You wish you could get rid of me that easily.


----------



## LlamaLarry (Apr 30, 2003)

Ken, so what are you gonna do with all your old DirecTV gear?


----------



## peterbilt (May 29, 2003)

I recently went through this same process, only for one month, not six. I ultimately ended up staying with D*. The #1 reason? You guessed it: TiVo.

Ken, sorry you didn't get much love from D* retention. That's pretty crappy. Really their loss, though, isn't it. I don't blame you, though. I took Comcast for a spin for the same reason(s) you did.

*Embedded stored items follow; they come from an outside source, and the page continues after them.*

-- ==== Sys2Proof/Laws/KeepsD.lean ====
section
/-! SUPPORT. The operations keep the queue, the tables and the lifecycle (Keeps.lean), part 4 of 4, each after those it calls. -/
namespace Sys2Proof.Machine

variable {b : Bool} {s0 s t : State}

theorem execClearAlert_keeps (h : Keeps b s0 s) {a1 a2} : Result.All (Keeps b s0) (execClearAlert a1 a2 s) := by
  unfold execClearAlert
  with_reducible refine State.request_keeps ?_ ?_
  · exact h
  · intro s1 k2
    extract_lets e3 x4
    with_reducible refine State.respond_keeps ?_
    exact State.setCairn_keeps k2

theorem execColTravelEnd_keeps (h : Keeps b s0 s) {a1} : Result.All (Keeps b s0) (execColTravelEnd a1 s) := by
  unfold execColTravelEnd
  extract_lets x1 s2
  have hs2 : Keeps b s0 s2 := by
    exact State.waitFrom_keeps h
  clear_value s2
  refine Result.all_ite ?_ ?_
  · with_reducible refine finish_keeps ?_
    exact Keeps.same hs2 ⟨rfl, rfl⟩ rfl rfl rfl rfl rfl rfl rfl rfl rfl rfl
  · refine Result.all_next ?_
    exact h

theorem execColdstartBackoffEnd_keeps (h : Keeps b s0 s) {a1} : Result.All (Keeps b s0) (execColdstartBackoffEnd a1 s) := by
  unfold execColdstartBackoffEnd
  extract_lets g1 wait2
  refine Result.all_ite ?_ ?_
  · with_reducible refine finish_keeps ?_
    with_reducible refine State.sendCold_keeps ?_
    exact State.advance_keeps h
  · refine Result.all_next ?_
    exact h

theorem execColfTravelEnd_keeps (h : Keeps b s0 s) {a1} : Result.All (Keeps b s0) (execColfTravelEnd a1 s) := by
  unfold execColfTravelEnd
  refine Result.all_ite ?_ ?_
  · extract_lets s1 x2
    have hs1 : Keeps b s0 s1 := by
      exact State.waitFrom_keeps h
    clear_value s1
    with_reducible refine finish_keeps ?_
    exact State.setLink_keeps hs1
  · refine Result.all_next ?_
    exact h

theorem execCoreFault_keeps (h : Keeps b s0 s) {a1 a2} : Result.All (Keeps b s0) (execCoreFault a1 a2 s) := by
  unfold execCoreFault
  refine Result.all_ite ?_ ?_
  · refine Result.all_next ?_
    exact h
  · with_reducible refine finish_keeps ?_
    exact State.coreLost_keeps h

theorem execCoreTestEnd_keeps (h : Keeps b s0 s) {a1 a2} : Result.All (Keeps b s0) (execCoreTestEnd a1 a2 s) := by
  unfold execCoreTestEnd
  extract_lets x1
  refine Result.all_ite ?_ ?_
  · refine Result.all_next ?_
    exact h
  · refine Result.all_ite ?_ ?_
    · with_reducible refine finish_keeps ?_
      with_reducible refine State.endCmd_keeps ?_
      with_reducible refine State.seEvt_keeps ?_
      exact State.setCore_keeps h
    · refine Result.all_ite ?_ ?_
      · with_reducible refine finish_keeps ?_
        with_reducible refine State.endCmd_keeps ?_
        exact State.coreRuns_keeps h
      · with_reducible refine finish_keeps ?_
        with_reducible refine State.endCmd_keeps ?_
        exact State.setCore_keeps h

BTW, the #1 reason _was _ that we could get the HD DVR from Comcast for free, but when I called D* they made me a pretty sweet offer that put the HD TiVo within reach. Once the playing feild was leveled, TiVo was the deciding factor.


----------



## waldingrl (Jan 19, 2005)

KenDC said:


> You wish you could get rid of me that easily.


RATS!


----------



## KenDC (Jun 18, 2001)

LlamaLarry said:


> Ken, so what are you gonna do with all your old DirecTV gear?


Well, I would like to get some of the saved programs off of it...I have a DVD recorder...So, it is just finding the time to do it.

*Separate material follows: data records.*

theorem State.advance_only {a1}  (h : Only ps s0 s) (hcounts : Part.counts ∈ ps) (hfree : Part.free ∈ ps) (hfuncs : Part.funcs ∈ ps) (hhalves : Part.halves ∈ ps) (hobjs : Part.objs ∈ ps) (hout : Part.out ∈ ps) (hports : Part.ports ∈ ps) (hregs_fn : Part.regs .fn ∈ ps) (hrings : Part.rings ∈ ps) (htmu : Part.tmu ∈ ps) : Only ps s0 (State.advance s a1) := by
  unfold State.advance
  refine Only.ite ?_ ?_
  · extract_lets x1 s2 x3
    have hs2 : Only ps s0 s2 := by
      refine Only.ite ?_ ?_
      · with_reducible refine State.settle_only ?_ hcounts hfree hfuncs hhalves hobjs hout hports hregs_fn hrings
        refine (h.tmu htmu)
      · exact h
    clear_value s2
    refine (hs2.tmu htmu)
  · exact h

theorem State.alertActs_only  (h : Only ps s0 s) (hcairn : Part.cairn ∈ ps) (hintake : Part.intake ∈ ps) (hregs_fn : Part.regs .fn ∈ ps) : Only ps s0 (State.alertActs s) := by
  unfold State.alertActs
  extract_lets c1 s2
  have hs2 : Only ps s0 s2 := by
    with_reducible exact State.setCairn_only h hcairn
  clear_value s2
  refine Only.ite ?_ ?_
  · with_reducible refine State.crnEvent_only ?_ hcairn hregs_fn
    with_reducible exact State.record_only hs2 hintake
  · refine Only.ite ?_ ?_
    · with_reducible exact State.setCairn_only h hcairn
    · exact h

theorem State.nameSource_only  (h : Only ps s0 s) (hregs_tmu : Part.regs .tmu ∈ ps) : Only ps s0 (State.nameSource s) := by
  unfold State.nameSource
  refine Only.ite ?_ ?_
  · exact State.setRf_only h hregs_tmu
  · exact h

theorem State.fabricTime_only  (h : Only ps s0 s) (hfab : Part.fab ∈ ps) (hregs_fab : Part.regs .fab ∈ ps) (hregs_tmu : Part.regs .tmu ∈ ps) : Only ps s0 (State.fabricTime s) := by
  unfold State.fabricTime
  dsimp only
  refine Only.ite ?_ ?_
  · with_reducible refine State.fabEvt_only ?_ hregs_fab
    with_reducible refine State.nameSource_only ?_ hregs_tmu
    refine (h.fab hfab)
  · with_reducible refine State.nameSource_only ?_ hregs_tmu
    refine (h.fab hfab)

theorem State.takeAddr_only {a1}  (h : Only ps s0 s) (hfab : Part.fab ∈ ps) (hregs_fab : Part.regs .fab ∈ ps) (hregs_tmu : Part.regs .tmu ∈ ps) : Only ps s0 (State.takeAddr s a1) := by
  unfold State.takeAddr
  with_reducible refine State.fabricTime_only ?_ hfab hregs_fab hregs_tmu
  with_reducible refine State.addrConflict_only ?_ hfab hregs_fab
  with_reducible refine State.fabEvt_only ?_ hregs_fab
  extract_lets x1
  refine (h.fab hfab)

theorem State.reportCredit_only {a1 a2}  (h : Only ps s0 s) (hout : Part.out ∈ ps) : Only ps s0 (State.reportCredit s a1 a2) := by
  unfold State.reportCredit
  with_reducible exact State.emit_only h hout

theorem State.setLink_only {a1 a2}  (h : Only ps s0 s) (hlinks : Part.links ∈ ps) : Only ps s0 (State.setLink s a1 a2) := by
  unfold State.setLink
  refine (h.links hlinks)

theorem State.returnCredit_only {a1 a2 a3}  (h : Only ps s0 s) (hlinks : Part.links ∈ ps) (hout : Part.out ∈ ps) : Only ps s0 (State.returnCredit s a1 a2 a3) := by
  unfold State.returnCredit
  extract_lets l1 c2
  with_reducible refine State.reportCredit_only ?_ hout
  with_reducible exact State.setLink_only h hlinks

theorem State.rlDone_only {a1 a2}  (h : Only ps s0 s) (hlinks : Part.links ∈ ps) (hout : Part.out ∈ ps) : Only ps s0 (State.rlDone s a1 a2) := by
  unfold State.rlDone
  with_reducible exact State.returnCredit_only h hlinks hout

theorem State.dropFrom_only {a1 a2}  (h : Only ps s0 s) (hlinks : Part.links ∈ ps) (hout : Part.out ∈ ps) : Only ps s0 (State.dropFrom s a1 a2) := by
  unfold State.dropFrom
  split
  · rename_i x1 j2
    refine Only.ite ?_ ?_
    · exact h
    · with_reducible exact State.rlDone_only h hlinks hout
  · rename_i x3
    exact h

theorem State.pushLink_only {a1 a2 a3}  (h : Only ps s0 s) (hlinks : Part.links ∈ ps) : Only ps s0 (State.pushLink s a1 a2 a3) := by
  unfold State.pushLink
  extract_lets x1
  with_reducible exact State.setLink_only h hlinks

theorem State.flood_only {a1 a2}  (h : Only ps s0 s) (hlinks : Part.links ∈ ps) (hout : Part.out ∈ ps) : Only ps s0 (State.flood s a1 a2) := by
  unfold State.flood
  extract_lets ks1
  refine Only.ite ?_ ?_
  · with_reducible exact State.dropFrom_only h hlinks hout
  · refine Only.foldl ?_ ?_
    · exact h
    · intro s2 x3 k4
      with_reducible exact State.pushLink_only k4 hlinks

theorem State.remember_only {a1 a2 a3}  (h : Only ps s0 s) (hfab : Part.fab ∈ ps) : Only ps s0 (State.remember s a1 a2 a3) := by
  unfold State.remember
  extract_lets x1
  refine (h.fab hfab)

theorem State.floodMgmt_only {a1 a2}  (h : Only ps s0 s) (hfab : Part.fab ∈ ps) (hlinks : Part.links ∈ ps) (hout : Part.out ∈ ps) : Only ps s0 (State.floodMgmt s a1 a2) := by
  unfold State.floodMgmt
  extract_lets q1 x2 s3
  have hs3 : Only ps s0 s3 := by
    refine (h.fab hfab)
  clear_value s3
  with_reducible refine State.flood_only ?_ hlinks hout
  with_reducible exact State.remember_only hs3 hfab

theorem State.allocate_only {a1}  (h : Only ps s0 s) (hfab : Part.fab ∈ ps) (hlinks : Part.links ∈ ps) (hout : Part.out ∈ ps) (hregs_fab : Part.regs .fab ∈ ps) (hregs_tmu : Part.regs .tmu ∈ ps) : Only ps s0 (State.allocate s a1) := by
  unfold State.allocate
  refine Only.ite ?_ ?_
  · exact h
  · dsimp only
    split
    · rename_i x1 heq2
      with_reducible exact State.fabEvt_only h hregs_fab
    · rename_i x3 a4 heq5
      with_reducible refine State.floodMgmt_only ?_ hfab hlinks hout
      refine Only.ite ?_ ?_
      · with_reducible refine State.takeAddr_only ?_ hfab hregs_fab hregs_tmu
        refine (h.fab hfab)
      · refine (h.fab hfab)

theorem State.allocator_only  (h : Only ps s0 s) (hfab : Part.fab ∈ ps) : Only ps s0 (State.allocator s) := by
  unfold State.allocator
  extract_lets a1 x2
  refine (h.fab hfab)

theorem State.stormCount_only {a1 a2}  (h : Only ps s0 s) (hevc : Part.evc ∈ ps) (hintake : Part.intake ∈ ps) (hregs_guard : Part.regs .guard ∈ ps) : Only ps s0 (State.stormCount s a1 a2) := by
  unfold State.stormCount
  extract_lets n1 w2 l3 x4 s5 i6 s7 s8
  have hs5 : Only ps s0 s5 := by
    refine (h.evc hevc)
  clear_value s5
  have hs7 : Only ps s0 s7 := by
    exact State.raise_only hs5 hregs_guard
  clear_value s7
  have hs8 : Only ps s0 s8 := by
    exact State.raise_only hs7 hregs_guard
  clear_value s8
  refine Only.ite ?_ ?_
  · exact h
  · refine Only.ite ?_ ?_
    · with_reducible exact State.record_only hs8 hintake
    · exact hs5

Then I will probably ask if someone wants it. 

I tell you what...If someone will take the save until...forever off of the hard drives for me...they can have the equipment. 

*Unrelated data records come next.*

theorem State.cutFrame_only {a1 a2}  (h : Only ps s0 s) (hgroups : Part.groups ∈ ps) (hout : Part.out ∈ ps) : Only ps s0 (State.cutFrame s a1 a2) := by
  unfold State.cutFrame
  extract_lets s1
  have hs1 : Only ps s0 s1 := by
    refine Only.foldl ?_ ?_
    · exact h
    · intro s2 x3 k4
      with_reducible exact State.emit_only k4 hout
  clear_value s1
  with_reducible refine State.ignoreBranch_only ?_ hgroups
  with_reducible exact State.refError_only hs1 hgroups

theorem State.cutOutput_only {a1}  (h : Only ps s0 s) (hports : Part.ports ∈ ps) : Only ps s0 (State.cutOutput s a1) := by
  unfold State.cutOutput
  extract_lets x1
  with_reducible exact State.setPort_only h hports

theorem State.cutThrough_only {a1 a2}  (h : Only ps s0 s) (hcounts : Part.counts ∈ ps) (hhalves : Part.halves ∈ ps) (hlinks : Part.links ∈ ps) (hout : Part.out ∈ ps) : Only ps s0 (State.cutThrough s a1 a2) := by
  unfold State.cutThrough
  refine Only.ite ?_ ?_
  · exact h
  · refine Only.foldl ?_ ?_
    · exact h
    · intro s1 x2 k3
      with_reducible exact State.brokenCopy_only k3 hcounts hhalves hlinks hout

theorem State.debugFilterWrite_only {a1 a2}  (h : Only ps s0 s) (hflt : Part.flt ∈ ps) : Only ps s0 (State.debugFilterWrite s a1 a2) := by
  unfold State.debugFilterWrite
  refine Only.ite ?_ ?_
  · refine (h.flt hflt)
  · exact h

theorem State.debugTarnWrite_only {a1 a2}  (h : Only ps s0 s) (htarn : Part.tarn ∈ ps) : Only ps s0 (State.debugTarnWrite s a1 a2) := by
  unfold State.debugTarnWrite
  refine Only.ite ?_ ?_
  · refine (h.tarn htarn)
  · exact h

theorem State.flrRings_only {a1}  (h : Only ps s0 s) (hcairn : Part.cairn ∈ ps) (heths : Part.eths ∈ ps) (hobjs : Part.objs ∈ ps) (hports : Part.ports ∈ ps) (hrings : Part.rings ∈ ps) (hspur : Part.spur ∈ ps) (htarn : Part.tarn ∈ ps) (htrust : Part.trust ∈ ps) : Only ps s0 (State.flrRings s a1) := by
  unfold State.flrRings
  extract_lets e1 s2 s3 mineEth4 s5 s6 x7
  have hs2 : Only ps s0 s2 := by
    refine Only.foldl ?_ ?_
    · exact h
    · intro s8 x9 k10
      extract_lets i11 r12 s13
      have hs13 : Only ps s0 s13 := by
        refine Only.foldl ?_ ?_
        · exact k10
        · intro s14 x15 k16
          with_reducible exact State.freeSpace_only k16 heths hports
      clear_value s13
      with_reducible exact State.setRing_only hs13 hrings
  clear_value s2
  have hs3 : Only ps s0 s3 := by
    with_reducible exact State.endReads_only hs2 hobjs hspur htarn
  clear_value s3
  have hs5 : Only ps s0 s5 := by
    refine Only.foldl ?_ ?_
    · exact hs3
    · intro s17 x18 k19
      extract_lets x20
      with_reducible exact State.setEth_only k19 heths
  clear_value s5
  have hs6 : Only ps s0 s6 := by
    with_reducible exact State.takeHeld_only hs5 htrust
  clear_value s6
  refine (hs6.cairn hcairn)

theorem State.flrPort_only {a1 a2}  (h : Only ps s0 s) (hobjs : Part.objs ∈ ps) (hports : Part.ports ∈ ps) : Only ps s0 (State.flrPort s a1 a2) := by
  unfold State.flrPort
  extract_lets x1 gone2 s3
  have hs3 : Only ps s0 s3 := by
    refine Only.foldl ?_ ?_
    · exact h
    · intro s4 x5 k6
      with_reducible exact State.clearPending_only k6 hobjs
  clear_value s3
  with_reducible exact State.setPort_only hs3 hports

theorem State.endDomain_only {a1}  (h : Only ps s0 s) (hcairn : Part.cairn ∈ ps) (heths : Part.eths ∈ ps) (hfuncs : Part.funcs ∈ ps) (hobjs : Part.objs ∈ ps) (hports : Part.ports ∈ ps) (hrings : Part.rings ∈ ps) (hspur : Part.spur ∈ ps) (htarn : Part.tarn ∈ ps) (htrust : Part.trust ∈ ps) : Only ps s0 (State.endDomain s a1) := by
  unfold State.endDomain
  extract_lets f1 s2
  have hs2 : Only ps s0 s2 := by
    with_reducible exact State.setFunc_only h hfuncs
  clear_value s2
  with_reducible refine State.flrRings_only ?_ hcairn heths hobjs hports hrings hspur htarn htrust
  refine Only.foldl ?_ ?_
  · exact hs2
  · intro s3 x4 k5
    with_reducible exact State.flrPort_only k5 hobjs hports

theorem State.defaultPartition_only  (h : Only ps s0 s) (hcairn : Part.cairn ∈ ps) (hcounts : Part.counts ∈ ps) (heths : Part.eths ∈ ps) (hfuncs : Part.funcs ∈ ps) (hgroups : Part.groups ∈ ps) (hhalves : Part.halves ∈ ps) (hobjs : Part.objs ∈ ps) (hout : Part.out ∈ ps) (hpartition : Part.partition ∈ ps) (hports : Part.ports ∈ ps) (hregs_flt : Part.regs .flt ∈ ps) (hregs_grp : Part.regs .grp ∈ ps) (hregs_port : Part.regs .port ∈ ps) (hregs_ring : Part.regs .ring ∈ ps) (hrings : Part.rings ∈ ps) (hroutes : Part.routes ∈ ps) (hspur : Part.spur ∈ ps) (htarn : Part.tarn ∈ ps) (htrust : Part.trust ∈ ps) (hunits : Part.units ∈ ps) : Only ps s0 (State.defaultPartition s) := by
  unfold State.defaultPartition
  extract_lets ts blocks s1 s2 s3 s4 s5 gone bl s6
  have h1 : Only ps s0 s1 := Only.foldl h (fun _ _ k => (State.endDomain_only k hcairn heths hfuncs hobjs hports hrings hspur htarn htrust))
  have h2 : Only ps s0 s2 := Only.foldl h1 (fun _ _ k => (State.reassignPort_only k hcounts hhalves hout hports hregs_port hrings))
  have h3 : Only ps s0 s3 := Only.foldl h2 (fun _ _ k => (State.reassignGroup_only k hcounts hgroups hhalves hout hports hregs_grp hregs_port hrings))
  have h4 : Only ps s0 s4 := Only.foldl h3 (fun _ _ k => (State.clearBlock_only k hcounts hhalves))
  have h5 : Only ps s0 s5 := (State.clearTenantRings_only h4 hregs_ring hrings)
  clear_value s5
  have h6 : Only ps s0 s6 := by
    refine h5.trans ⟨rfl, fun p hp => ?_⟩
    cases p with
    | regs b =>
      intro r hr
      have hc : ∀ q, (match q with | Reg.fltPort p => decide (s5.portOwner p ≠ 0) | _ => false) = true → Part.regs (blockOf q) ∈ ps := by
        intro q hq
        cases q with
        | fltPort p => exact hregs_flt
        | _ => cases hq
      exact (RegFile.get_clear_or s5.regs _ hc r).resolve_right (hr ▸ hp)
    | _ => first
      | exact absurd ‹_› hp | exact rfl | exact fun _ => rfl | exact fun _ _ => rfl | exact ⟨rfl, rfl, rfl⟩ | exact ⟨rfl, rfl, rfl, rfl, rfl, rfl⟩ | exact ⟨rfl, rfl, rfl, rfl, rfl, rfl, rfl⟩
  exact Only.foldl h6 (fun _ _ k => (State.newWindows_only k hspur))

There are only about 10 programs.


----------



## Marco (Sep 19, 2000)

waldingrl said:


> RATS!


Thanks for trying WG.


----------



## waldingrl (Jan 19, 2005)

KenDC said:


> Well, I would like to get some of the saved programs off of it...I have a DVD recorder...So, it is just finding the time to do it.
> 
> Then I will probably ask if someone wants it.
> 
> ...


Hmm....


----------



## vigfoot (Dec 1, 2003)

KenDC said:


> Well, I would like to get some of the saved programs off of it...I have a DVD recorder...So, it is just finding the time to do it.
> 
> Then I will probably ask if someone wants it.
> 
> ...


ship it to me my man!


----------